[DATA SHOWN]
···
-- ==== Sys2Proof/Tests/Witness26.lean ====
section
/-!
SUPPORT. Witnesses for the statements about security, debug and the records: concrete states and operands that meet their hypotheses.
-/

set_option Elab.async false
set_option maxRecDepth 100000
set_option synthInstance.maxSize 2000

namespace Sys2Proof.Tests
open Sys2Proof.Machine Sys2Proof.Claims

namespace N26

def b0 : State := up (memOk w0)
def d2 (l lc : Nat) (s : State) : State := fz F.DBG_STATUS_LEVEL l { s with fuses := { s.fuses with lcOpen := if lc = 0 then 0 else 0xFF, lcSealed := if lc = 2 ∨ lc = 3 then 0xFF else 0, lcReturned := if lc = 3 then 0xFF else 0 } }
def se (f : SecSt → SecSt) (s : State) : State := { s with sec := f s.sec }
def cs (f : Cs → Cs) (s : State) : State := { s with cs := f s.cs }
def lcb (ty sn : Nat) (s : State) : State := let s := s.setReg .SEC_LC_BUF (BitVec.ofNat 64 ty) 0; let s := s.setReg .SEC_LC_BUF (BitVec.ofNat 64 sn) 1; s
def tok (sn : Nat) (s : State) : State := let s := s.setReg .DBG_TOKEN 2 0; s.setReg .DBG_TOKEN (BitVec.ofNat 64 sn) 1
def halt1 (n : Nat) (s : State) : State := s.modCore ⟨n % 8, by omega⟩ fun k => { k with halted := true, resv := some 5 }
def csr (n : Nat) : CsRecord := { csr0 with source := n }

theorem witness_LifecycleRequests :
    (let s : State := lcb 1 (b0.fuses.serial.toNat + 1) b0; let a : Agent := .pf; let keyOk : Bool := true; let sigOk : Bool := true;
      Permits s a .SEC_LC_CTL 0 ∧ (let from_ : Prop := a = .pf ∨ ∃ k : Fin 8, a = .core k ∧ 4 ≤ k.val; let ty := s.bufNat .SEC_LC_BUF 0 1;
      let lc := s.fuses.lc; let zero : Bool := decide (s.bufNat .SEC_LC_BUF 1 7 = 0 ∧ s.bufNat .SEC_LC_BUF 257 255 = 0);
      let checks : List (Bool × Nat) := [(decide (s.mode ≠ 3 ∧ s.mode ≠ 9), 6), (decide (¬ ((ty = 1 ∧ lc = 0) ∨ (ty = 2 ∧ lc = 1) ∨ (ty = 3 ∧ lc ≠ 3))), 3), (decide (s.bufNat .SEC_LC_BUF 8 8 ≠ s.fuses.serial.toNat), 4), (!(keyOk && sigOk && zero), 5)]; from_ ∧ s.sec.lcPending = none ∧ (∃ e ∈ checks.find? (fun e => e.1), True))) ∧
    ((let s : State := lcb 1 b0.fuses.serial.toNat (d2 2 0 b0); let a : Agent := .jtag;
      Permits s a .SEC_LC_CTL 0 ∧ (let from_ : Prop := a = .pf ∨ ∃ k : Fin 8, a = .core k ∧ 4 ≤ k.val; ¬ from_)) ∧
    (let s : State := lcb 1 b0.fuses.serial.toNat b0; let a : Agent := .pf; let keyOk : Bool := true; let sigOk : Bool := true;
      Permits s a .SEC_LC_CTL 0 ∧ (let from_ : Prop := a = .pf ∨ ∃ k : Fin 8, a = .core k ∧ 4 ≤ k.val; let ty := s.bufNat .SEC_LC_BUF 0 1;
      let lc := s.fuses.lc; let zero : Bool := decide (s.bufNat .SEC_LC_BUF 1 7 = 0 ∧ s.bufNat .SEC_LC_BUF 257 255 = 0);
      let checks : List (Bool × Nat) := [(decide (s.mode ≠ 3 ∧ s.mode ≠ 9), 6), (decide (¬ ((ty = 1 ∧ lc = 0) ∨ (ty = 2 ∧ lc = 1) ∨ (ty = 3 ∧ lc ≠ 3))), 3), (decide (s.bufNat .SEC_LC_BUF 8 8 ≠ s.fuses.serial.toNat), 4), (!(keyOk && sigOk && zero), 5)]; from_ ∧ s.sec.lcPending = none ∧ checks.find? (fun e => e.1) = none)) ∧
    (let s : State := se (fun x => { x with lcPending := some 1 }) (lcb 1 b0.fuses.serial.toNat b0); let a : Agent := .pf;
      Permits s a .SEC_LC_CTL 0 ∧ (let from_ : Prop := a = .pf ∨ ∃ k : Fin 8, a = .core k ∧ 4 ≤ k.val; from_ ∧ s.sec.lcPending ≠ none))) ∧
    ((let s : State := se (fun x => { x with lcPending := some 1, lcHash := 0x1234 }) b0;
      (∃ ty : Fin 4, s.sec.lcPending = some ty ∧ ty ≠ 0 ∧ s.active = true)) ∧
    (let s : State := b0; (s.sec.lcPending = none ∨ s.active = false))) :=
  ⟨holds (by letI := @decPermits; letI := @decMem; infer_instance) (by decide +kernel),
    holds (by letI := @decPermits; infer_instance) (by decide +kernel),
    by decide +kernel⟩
···
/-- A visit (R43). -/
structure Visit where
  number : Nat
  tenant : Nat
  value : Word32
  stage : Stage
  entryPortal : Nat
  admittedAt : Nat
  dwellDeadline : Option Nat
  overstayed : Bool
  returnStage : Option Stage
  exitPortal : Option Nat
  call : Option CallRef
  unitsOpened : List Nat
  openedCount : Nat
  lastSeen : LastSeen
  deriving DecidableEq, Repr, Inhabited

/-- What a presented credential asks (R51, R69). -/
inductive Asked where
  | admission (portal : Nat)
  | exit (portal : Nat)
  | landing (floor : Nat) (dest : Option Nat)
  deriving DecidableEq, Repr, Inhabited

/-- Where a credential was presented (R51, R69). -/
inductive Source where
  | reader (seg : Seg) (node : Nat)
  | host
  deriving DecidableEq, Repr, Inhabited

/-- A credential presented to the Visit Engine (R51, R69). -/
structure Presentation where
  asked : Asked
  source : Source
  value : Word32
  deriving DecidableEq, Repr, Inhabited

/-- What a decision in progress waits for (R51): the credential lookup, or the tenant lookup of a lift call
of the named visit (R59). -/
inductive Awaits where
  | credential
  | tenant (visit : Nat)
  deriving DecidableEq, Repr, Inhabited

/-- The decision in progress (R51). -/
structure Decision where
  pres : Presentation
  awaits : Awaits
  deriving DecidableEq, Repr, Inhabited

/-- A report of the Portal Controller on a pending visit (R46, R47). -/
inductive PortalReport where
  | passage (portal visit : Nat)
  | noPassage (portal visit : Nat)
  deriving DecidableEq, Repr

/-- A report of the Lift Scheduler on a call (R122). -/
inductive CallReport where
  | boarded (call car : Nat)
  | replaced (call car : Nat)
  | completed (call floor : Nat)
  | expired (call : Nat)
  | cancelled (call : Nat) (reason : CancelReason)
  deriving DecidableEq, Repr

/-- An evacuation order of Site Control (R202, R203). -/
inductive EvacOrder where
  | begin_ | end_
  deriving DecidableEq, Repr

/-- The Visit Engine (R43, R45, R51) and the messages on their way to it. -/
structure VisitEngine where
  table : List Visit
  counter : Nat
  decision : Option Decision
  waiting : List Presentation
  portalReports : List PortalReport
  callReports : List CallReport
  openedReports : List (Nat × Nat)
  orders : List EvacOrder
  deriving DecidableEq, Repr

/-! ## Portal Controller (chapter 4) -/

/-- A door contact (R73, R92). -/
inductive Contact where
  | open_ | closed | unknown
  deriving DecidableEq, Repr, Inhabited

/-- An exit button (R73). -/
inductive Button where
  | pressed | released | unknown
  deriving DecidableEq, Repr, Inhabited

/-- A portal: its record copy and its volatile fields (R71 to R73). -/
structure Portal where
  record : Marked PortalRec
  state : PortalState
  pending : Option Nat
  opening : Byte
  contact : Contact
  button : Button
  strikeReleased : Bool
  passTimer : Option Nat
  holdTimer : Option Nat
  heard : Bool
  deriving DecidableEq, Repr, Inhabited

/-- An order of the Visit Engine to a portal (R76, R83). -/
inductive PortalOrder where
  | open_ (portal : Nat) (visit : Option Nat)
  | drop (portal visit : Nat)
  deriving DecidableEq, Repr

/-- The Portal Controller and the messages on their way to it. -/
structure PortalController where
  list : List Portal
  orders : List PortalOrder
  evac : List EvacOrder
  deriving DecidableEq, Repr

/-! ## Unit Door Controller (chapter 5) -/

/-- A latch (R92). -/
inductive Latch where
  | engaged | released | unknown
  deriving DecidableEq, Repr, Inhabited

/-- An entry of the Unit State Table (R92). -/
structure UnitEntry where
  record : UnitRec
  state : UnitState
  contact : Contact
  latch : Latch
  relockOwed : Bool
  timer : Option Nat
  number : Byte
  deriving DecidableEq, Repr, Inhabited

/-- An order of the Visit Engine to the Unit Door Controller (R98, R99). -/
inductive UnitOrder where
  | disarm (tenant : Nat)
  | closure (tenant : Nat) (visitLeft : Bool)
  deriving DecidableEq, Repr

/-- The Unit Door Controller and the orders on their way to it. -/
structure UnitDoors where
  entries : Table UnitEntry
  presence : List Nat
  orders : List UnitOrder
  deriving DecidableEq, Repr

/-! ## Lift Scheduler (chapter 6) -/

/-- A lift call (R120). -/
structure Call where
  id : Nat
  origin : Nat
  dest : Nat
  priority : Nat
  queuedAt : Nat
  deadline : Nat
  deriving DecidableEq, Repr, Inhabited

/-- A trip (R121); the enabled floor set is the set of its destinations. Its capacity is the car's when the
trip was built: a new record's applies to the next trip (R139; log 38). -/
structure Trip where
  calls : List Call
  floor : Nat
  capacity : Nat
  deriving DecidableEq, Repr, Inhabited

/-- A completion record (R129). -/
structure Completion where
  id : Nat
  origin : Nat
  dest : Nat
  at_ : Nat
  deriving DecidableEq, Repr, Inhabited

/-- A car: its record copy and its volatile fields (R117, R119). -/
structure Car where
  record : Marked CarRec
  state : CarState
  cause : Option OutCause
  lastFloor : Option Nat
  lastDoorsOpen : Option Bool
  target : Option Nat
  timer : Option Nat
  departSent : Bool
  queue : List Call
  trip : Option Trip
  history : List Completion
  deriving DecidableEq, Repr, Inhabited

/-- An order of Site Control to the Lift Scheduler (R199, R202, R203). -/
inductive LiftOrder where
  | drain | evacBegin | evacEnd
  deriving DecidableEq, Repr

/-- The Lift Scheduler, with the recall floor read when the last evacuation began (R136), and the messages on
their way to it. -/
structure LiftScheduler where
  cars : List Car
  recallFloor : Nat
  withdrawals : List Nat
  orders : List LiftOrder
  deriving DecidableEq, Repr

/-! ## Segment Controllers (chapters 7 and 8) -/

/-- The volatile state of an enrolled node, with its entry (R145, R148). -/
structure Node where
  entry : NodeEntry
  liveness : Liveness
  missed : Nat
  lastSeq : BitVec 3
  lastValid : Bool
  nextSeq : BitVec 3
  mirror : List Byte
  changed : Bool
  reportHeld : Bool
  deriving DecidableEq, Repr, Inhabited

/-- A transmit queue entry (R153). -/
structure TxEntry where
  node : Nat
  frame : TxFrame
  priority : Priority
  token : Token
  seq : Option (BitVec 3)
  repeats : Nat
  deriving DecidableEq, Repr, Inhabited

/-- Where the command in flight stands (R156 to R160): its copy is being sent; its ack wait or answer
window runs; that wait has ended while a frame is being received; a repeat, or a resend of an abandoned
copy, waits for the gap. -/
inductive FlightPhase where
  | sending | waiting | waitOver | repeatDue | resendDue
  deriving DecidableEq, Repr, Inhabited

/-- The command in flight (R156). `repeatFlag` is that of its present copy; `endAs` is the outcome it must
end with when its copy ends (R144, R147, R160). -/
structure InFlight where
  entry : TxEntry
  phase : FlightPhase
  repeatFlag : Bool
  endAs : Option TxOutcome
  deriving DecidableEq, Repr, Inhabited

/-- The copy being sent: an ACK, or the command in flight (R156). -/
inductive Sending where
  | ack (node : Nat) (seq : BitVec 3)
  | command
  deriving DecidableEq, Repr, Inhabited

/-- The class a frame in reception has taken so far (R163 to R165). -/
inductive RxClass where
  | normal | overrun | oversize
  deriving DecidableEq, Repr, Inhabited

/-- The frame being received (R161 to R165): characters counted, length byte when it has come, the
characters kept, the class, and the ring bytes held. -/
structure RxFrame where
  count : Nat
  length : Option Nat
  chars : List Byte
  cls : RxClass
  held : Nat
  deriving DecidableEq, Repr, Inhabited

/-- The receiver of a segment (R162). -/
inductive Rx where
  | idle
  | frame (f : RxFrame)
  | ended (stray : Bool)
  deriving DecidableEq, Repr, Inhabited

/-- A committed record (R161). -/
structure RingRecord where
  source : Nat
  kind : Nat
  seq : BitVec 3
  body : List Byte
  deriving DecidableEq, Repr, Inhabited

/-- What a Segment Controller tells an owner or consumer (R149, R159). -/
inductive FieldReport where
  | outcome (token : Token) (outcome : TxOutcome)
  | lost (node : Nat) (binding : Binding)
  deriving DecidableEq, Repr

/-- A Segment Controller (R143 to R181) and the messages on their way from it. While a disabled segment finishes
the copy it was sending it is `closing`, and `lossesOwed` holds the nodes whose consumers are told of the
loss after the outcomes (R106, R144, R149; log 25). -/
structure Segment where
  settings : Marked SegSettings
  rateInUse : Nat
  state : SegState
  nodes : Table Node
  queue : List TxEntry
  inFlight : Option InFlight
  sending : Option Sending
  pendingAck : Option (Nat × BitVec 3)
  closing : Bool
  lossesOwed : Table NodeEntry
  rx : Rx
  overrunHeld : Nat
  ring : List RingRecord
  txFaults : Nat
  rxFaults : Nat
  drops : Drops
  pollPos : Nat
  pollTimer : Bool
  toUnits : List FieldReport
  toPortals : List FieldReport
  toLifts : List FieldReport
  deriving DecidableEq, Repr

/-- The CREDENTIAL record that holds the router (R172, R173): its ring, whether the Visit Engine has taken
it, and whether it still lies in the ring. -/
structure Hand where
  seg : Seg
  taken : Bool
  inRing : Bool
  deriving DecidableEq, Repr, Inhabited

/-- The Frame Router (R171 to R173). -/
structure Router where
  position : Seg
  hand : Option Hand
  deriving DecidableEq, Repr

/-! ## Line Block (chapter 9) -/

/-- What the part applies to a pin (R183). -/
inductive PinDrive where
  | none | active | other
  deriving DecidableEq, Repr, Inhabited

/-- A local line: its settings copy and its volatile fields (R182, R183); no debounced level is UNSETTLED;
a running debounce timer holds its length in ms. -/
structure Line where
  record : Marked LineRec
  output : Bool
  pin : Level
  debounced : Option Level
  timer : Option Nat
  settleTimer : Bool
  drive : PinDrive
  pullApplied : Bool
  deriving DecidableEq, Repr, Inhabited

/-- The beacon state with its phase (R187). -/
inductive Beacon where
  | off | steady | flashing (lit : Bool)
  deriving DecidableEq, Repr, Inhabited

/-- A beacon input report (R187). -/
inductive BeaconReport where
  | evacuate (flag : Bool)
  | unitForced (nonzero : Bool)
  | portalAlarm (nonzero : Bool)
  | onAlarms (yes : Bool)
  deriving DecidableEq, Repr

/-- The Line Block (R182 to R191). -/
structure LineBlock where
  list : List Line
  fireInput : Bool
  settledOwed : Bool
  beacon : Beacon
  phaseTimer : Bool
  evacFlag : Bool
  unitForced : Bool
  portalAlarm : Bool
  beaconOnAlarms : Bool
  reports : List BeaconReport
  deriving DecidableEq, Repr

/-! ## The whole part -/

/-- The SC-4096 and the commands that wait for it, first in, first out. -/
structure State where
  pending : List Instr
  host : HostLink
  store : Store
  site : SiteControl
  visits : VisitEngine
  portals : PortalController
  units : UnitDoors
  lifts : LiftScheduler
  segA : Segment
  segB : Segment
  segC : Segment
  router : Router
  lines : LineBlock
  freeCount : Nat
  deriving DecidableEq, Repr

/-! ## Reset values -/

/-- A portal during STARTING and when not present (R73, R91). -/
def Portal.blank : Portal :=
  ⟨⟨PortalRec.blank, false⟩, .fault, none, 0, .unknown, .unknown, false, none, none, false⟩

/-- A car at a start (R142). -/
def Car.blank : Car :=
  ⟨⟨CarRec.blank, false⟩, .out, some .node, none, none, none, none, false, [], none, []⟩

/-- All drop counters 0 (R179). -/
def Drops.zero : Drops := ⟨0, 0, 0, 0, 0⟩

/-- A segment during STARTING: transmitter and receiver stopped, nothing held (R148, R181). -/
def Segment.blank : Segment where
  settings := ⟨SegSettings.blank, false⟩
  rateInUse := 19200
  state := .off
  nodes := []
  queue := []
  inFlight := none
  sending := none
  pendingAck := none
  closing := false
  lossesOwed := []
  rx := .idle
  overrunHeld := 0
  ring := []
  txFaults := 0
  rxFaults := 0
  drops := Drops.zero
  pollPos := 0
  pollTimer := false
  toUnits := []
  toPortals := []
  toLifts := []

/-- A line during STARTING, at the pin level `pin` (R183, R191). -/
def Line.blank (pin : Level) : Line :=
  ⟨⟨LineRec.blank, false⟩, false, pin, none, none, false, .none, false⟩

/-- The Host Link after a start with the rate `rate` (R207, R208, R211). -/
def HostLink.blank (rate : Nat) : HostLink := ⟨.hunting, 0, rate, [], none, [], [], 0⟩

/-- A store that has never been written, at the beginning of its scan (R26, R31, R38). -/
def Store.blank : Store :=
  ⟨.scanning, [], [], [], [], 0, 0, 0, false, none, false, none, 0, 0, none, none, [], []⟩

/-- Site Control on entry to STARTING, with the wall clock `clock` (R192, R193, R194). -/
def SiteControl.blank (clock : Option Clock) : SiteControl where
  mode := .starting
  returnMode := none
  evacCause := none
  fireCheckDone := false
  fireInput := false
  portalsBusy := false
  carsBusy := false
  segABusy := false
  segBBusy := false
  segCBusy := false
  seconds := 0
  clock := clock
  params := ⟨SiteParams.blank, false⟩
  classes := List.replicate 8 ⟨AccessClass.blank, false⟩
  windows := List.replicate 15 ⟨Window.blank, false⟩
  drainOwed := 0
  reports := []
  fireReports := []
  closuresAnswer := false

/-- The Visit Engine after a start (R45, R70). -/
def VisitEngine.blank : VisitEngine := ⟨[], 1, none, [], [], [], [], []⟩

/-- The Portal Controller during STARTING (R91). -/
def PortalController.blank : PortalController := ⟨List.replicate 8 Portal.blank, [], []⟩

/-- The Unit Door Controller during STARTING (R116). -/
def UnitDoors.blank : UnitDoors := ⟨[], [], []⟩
···
[TASK PROMPT]
After locating the line with "-- ==== Sys2Proof/Tests/Witness26.lean" above, return that line and every later line through the one with "set_option synthInstance.maxSize 2000", word for word and with nothing else.

[RESULT OF THE TASK]
-- ==== Sys2Proof/Tests/Witness26.lean ====
section
/-!
SUPPORT. Witnesses for the statements about security, debug and the records: concrete states and operands that meet their hypotheses.
-/

set_option Elab.async false
set_option maxRecDepth 100000
set_option synthInstance.maxSize 2000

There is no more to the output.